Start of SUPPLIED DATA

-- ==== Sys2Proof/Machine/Streams.lean ====
section
/-! DEFINITION. Binding and placing streams (R140, R228-R233, R291-R293, R301-R302, R350, R376, R411) and their moves between
tiers (R295-R301). -/

namespace Sys2Proof.Machine

def State.planImage (s : State) (slot : Nat) : Bytes := ((s.plans.find slot).map (·.image)).getD []

/-! ### Rooms (R229, R291, R302) -/

/-- Share of `STATE_PLANE_BUDGET` of each enabled plane (R302). -/
def State.planeShare (s : State) (budget : Nat) : Nat :=
  if s.rd Obj.tilesEnabled = 0 then 0 else budget / s.rd Obj.tilesEnabled / 4096 * 4096

/-- Bytes of resident state that a tile's plane holds. -/
def State.planeHeld (s : State) (tile : Nat) : Nat := sumN (s.streams.map (fun e => e.2.parts.getD tile 0))

/-- Whether each part of a stream's state fits the free bytes of the share of the plane that is to hold it (R302). -/
def State.partsFit (s : State) (parts : Map Nat) : Bool :=
  parts.all (fun p => s.tileOn p.1 && decide (s.planeHeld p.1 + p.2 ≤ s.planeShare (s.rd Obj.statePlaneBudget)))

/-- Streams RESIDENT or MOVING in (R302). -/
def State.residentCountNow (s : State) : Nat :=
  (s.streams.filter (fun e =>
    s.rd (Obj.streamResidency e.1) == 1 ||
    (s.rd (Obj.streamResidency e.1) == 3 && (e.2.move.map (·.dir)) == some 2))).length

/-- Whether a resident slot is free. -/
def State.slotRoom (s : State) : Bool := decide (s.residentCountNow < s.rd Obj.residentMax)

/-- Tier for a record of a size: 1 GDDR7, 2 CXL memory; `want` 0 lets the device choose, GDDR7 first (R291, R295). -/
def State.recordTier (s : State) (want size : Nat) : Option Nat :=
  let near := decide (s.rd Obj.stateGddr7Used + size ≤ s.rd Obj.stateGddr7Budget) && decide (size ≤ s.poolFree)
  let far := decide (s.rd Obj.stateCxlUsed + size ≤ s.rd Obj.stateCxlBudget) && decide (size ≤ s.cxlFree)
  if want == 1 then (if near then some 1 else none)
  else if want == 2 then (if far then some 2 else none)
  else if near then some 1 else if far then some 2 else none

/-- Charge, or give back, bytes of carried state in a tier: 0 plane, 1 GDDR7, 2 CXL memory. -/
def tierUsedKey (tier : Nat) : Nat :=
  if tier == 0 then Obj.statePlaneUsed else if tier == 1 then Obj.stateGddr7Used else Obj.stateCxlUsed

def State.charge (s : State) (tier bytes : Nat) : State :=
  if tier ≥ 3 then s else s.wr (tierUsedKey tier) (s.rd (tierUsedKey tier) + bytes)

def State.uncharge (s : State) (tier bytes : Nat) : State :=
  if tier ≥ 3 then s else s.lower (tierUsedKey tier) bytes

/-! ### Key/value reservations (R228, R229) -/

/-- A reservation: placement (1 HEAD, 2 SPREAD), blocks, bytes in planes, GDDR7 and CXL memory. -/
structure KvPlan where
  placement : Nat := 0
  blocks    : Nat := 0
  plane     : Nat := 0
  gddr7     : Nat := 0
  cxl       : Nat := 0
deriving DecidableEq, Repr

/-- Bytes of one key/value block of a plan (R225). -/
def State.kvBlockBytes (s : State) (plan : Nat) : Nat := 32768 * (Config.planKvPairs (s.planImage plan)).length

/-- Plane bytes of a stream's reservation: those of a stream in planes that is not AWAY (R233). -/
def State.kvPlaneHeld (s : State) (n : Nat) : Nat :=
  let r := s.rd (Obj.streamResidency n)
  if s.rd (Obj.streamKvPlacement n) == 1 && (r == 1 || r == 3) then
    s.rd (Obj.streamKvBlocksReserved n) * s.kvBlockBytes (s.rd (Obj.streamPlan n))
  else 0

/-- Plane bytes of a plan's key/value slots that no stream holds. -/
def State.kvPlaneFree (s : State) (plan : Nat) : Nat :=
  planKvPlaneBytes (s.planImage plan) -
    sumN ((s.streams.filter (fun e => e.2.bound && s.rd (Obj.streamPlan e.1) == plan)).map (fun e => s.kvPlaneHeld e.1))

/-- Placement in GDDR7, then CXL memory, in whole blocks (R229); `near` and `far` allow each tier. -/
def State.kvOutside (s : State) (blocks size : Nat) (near far : Bool) : Option KvPlan :=
  let gRoom := if near then Nat.min (s.rd Obj.kvGddr7Budget - s.rd Obj.kvGddr7Reserved) s.poolFree else 0
  let cRoom := if far then Nat.min (s.rd Obj.kvCxlBudget - s.rd Obj.kvCxlReserved) s.cxlFree else 0
  let g := if size = 0 then 0 else Nat.min blocks (gRoom / size)
  let c := blocks - g
  if c * size ≤ cRoom then some ⟨2, blocks, 0, g * size, c * size⟩ else none

/-- The reservation of a stream for a plan (R228, R229); none where it cannot be placed. -/
def State.kvReserve (s : State) (plan window tier : Nat) : Option KvPlan :=
  let im := s.planImage plan
  let size := s.kvBlockBytes plan
  let blocks := window / 256
  let spread := Config.planAttr im .spread != 0
  let planes := decide (blocks * size ≤ s.kvPlaneFree plan)
  if tier == 1 then (if planes then some ⟨1, blocks, blocks * size, 0, 0⟩ else none)
  else if tier == 0 && planes then some ⟨1, blocks, blocks * size, 0, 0⟩
  else if !spread then none
  else s.kvOutside blocks size (tier != 3) (tier != 2)

/-- Take a reservation for a stream (R243, R244). -/
def State.takeKv (s : State) (n : Nat) (k : KvPlan) : State :=
  let s := ((s.wr (Obj.streamKvPlacement n) k.placement).wr (Obj.streamKvBlocksReserved n) k.blocks).wr
    (Obj.streamKvBlocksHeld n) 0
  let s := (s.wr (Obj.streamKvBytesGddr7 n) k.gddr7).wr (Obj.streamKvBytesCxl n) k.cxl
  ((s.wr Obj.kvPlaneReserved (s.rd Obj.kvPlaneReserved + k.plane)).wr Obj.kvGddr7Reserved
    (s.rd Obj.kvGddr7Reserved + k.gddr7)).wr Obj.kvCxlReserved (s.rd Obj.kvCxlReserved + k.cxl)

/-- Where the next block of a stream goes: a slot of its plan's plane area, GDDR7 for the first blocks of its reservation, then CXL
memory; as the directory entry of the block (R232). -/
def State.chooseBlock (s : State) (n held : Nat) : Nat × State :=
  let plan := s.rd (Obj.streamPlan n)
  let size := s.kvBlockBytes plan
  if s.rd (Obj.streamKvPlacement n) == 2 then
    let tier := if held < s.nearBlocks n then 1 else 2
    let a := s.choosePool tier size
    (tier + a.1, a.2)
  else
    let taken := (s.streams.filter (fun e => s.rd (Obj.streamPlan e.1) == plan && s.kvPlaneHeld e.1 != 0)).flatMap (fun e =>
      (e.2.kv.filter (fun b => b.place % 4 == 0)).map (fun b => (b.place / 16, 1)))
    let a := s.chooseFree taken 0 (planKvSlots (s.planImage plan)) 1 1
    (16 * a.1, a.2)

/-- Give a stream's blocks places under its placement, oldest first; they have none before (R232, R233). -/
def State.placeBlocks (s : State) (n : Nat) : State :=
  let x := s.stream n
  let s := s.setStream n { x with kv := x.kv.map (fun b => { b with place := 3 }) }
  (List.range x.kv.length).foldl (fun s i =>
    let a := s.chooseBlock n i
    let y := a.2.stream n
    a.2.setStream n { y with kv := setNth y.kv i { nth ⟨0, 0, 3, []⟩ y.kv i with place := a.1 } }) s

/-- Give a stream's reservation back. -/
def State.freeKv (s : State) (n : Nat) : State :=
  let s := ((s.lower Obj.kvPlaneReserved (s.kvPlaneHeld n)).lower Obj.kvGddr7Reserved (s.rd (Obj.streamKvBytesGddr7 n))).lower
    Obj.kvCxlReserved (s.rd (Obj.streamKvBytesCxl n))
  [Obj.streamKvPlacement n, Obj.streamKvBlocksReserved n, Obj.streamKvBlocksHeld n, Obj.streamKvBytesGddr7 n,
   Obj.streamKvBytesCxl n].foldl (fun s k => s.wr k 0) s

/-! ### Renders and members that end (R412) -/

/-- Take a render to lanes away, with its joint. -/
def State.dropMember (s : State) (m : Member) : State :=
  let s := { s with members := s.members.filter (fun x => !(x.stream == m.stream && x.counter == m.counter))
                    joints := s.joints.del m.joint }
  s.wr (Obj.groupMembers m.group) ((s.members.filter (fun x => x.group == m.group)).length)

/-- End a member: its render's final entry, and its joint. -/
def State.endMember (s : State) (m : Member) : State :=
  (s.dropMember m).finish m.stream m.counter St.done (some (m.last.getD (m.start - 1)))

End of SUPPLIED DATA

#### WHAT TO PRODUCE
Copy the lines of the data above exactly as written, beginning with the line containing "let tier := if" and ending with the line containing "Obj.streamKvBytesCxl n].foldl (fun", and leave out all other lines.

#### EXPECTED ANSWER
    let tier := if held < s.nearBlocks n then 1 else 2
    let a := s.choosePool tier size
    (tier + a.1, a.2)
  else
    let taken := (s.streams.filter (fun e => s.rd (Obj.streamPlan e.1) == plan && s.kvPlaneHeld e.1 != 0)).flatMap (fun e =>
      (e.2.kv.filter (fun b => b.place % 4 == 0)).map (fun b => (b.place / 16, 1)))
    let a := s.chooseFree taken 0 (planKvSlots (s.planImage plan)) 1 1
    (16 * a.1, a.2)

/-- Give a stream's blocks places under its placement, oldest first; they have none before (R232, R233). -/
def State.placeBlocks (s : State) (n : Nat) : State :=
  let x := s.stream n
  let s := s.setStream n { x with kv := x.kv.map (fun b => { b with place := 3 }) }
  (List.range x.kv.length).foldl (fun s i =>
    let a := s.chooseBlock n i
    let y := a.2.stream n
    a.2.setStream n { y with kv := setNth y.kv i { nth ⟨0, 0, 3, []⟩ y.kv i with place := a.1 } }) s

/-- Give a stream's reservation back. -/
def State.freeKv (s : State) (n : Nat) : State :=
  let s := ((s.lower Obj.kvPlaneReserved (s.kvPlaneHeld n)).lower Obj.kvGddr7Reserved (s.rd (Obj.streamKvBytesGddr7 n))).lower
    Obj.kvCxlReserved (s.rd (Obj.streamKvBytesCxl n))
  [Obj.streamKvPlacement n, Obj.streamKvBlocksReserved n, Obj.streamKvBlocksHeld n, Obj.streamKvBytesGddr7 n,
   Obj.streamKvBytesCxl n].foldl (fun s k => s.wr k 0) s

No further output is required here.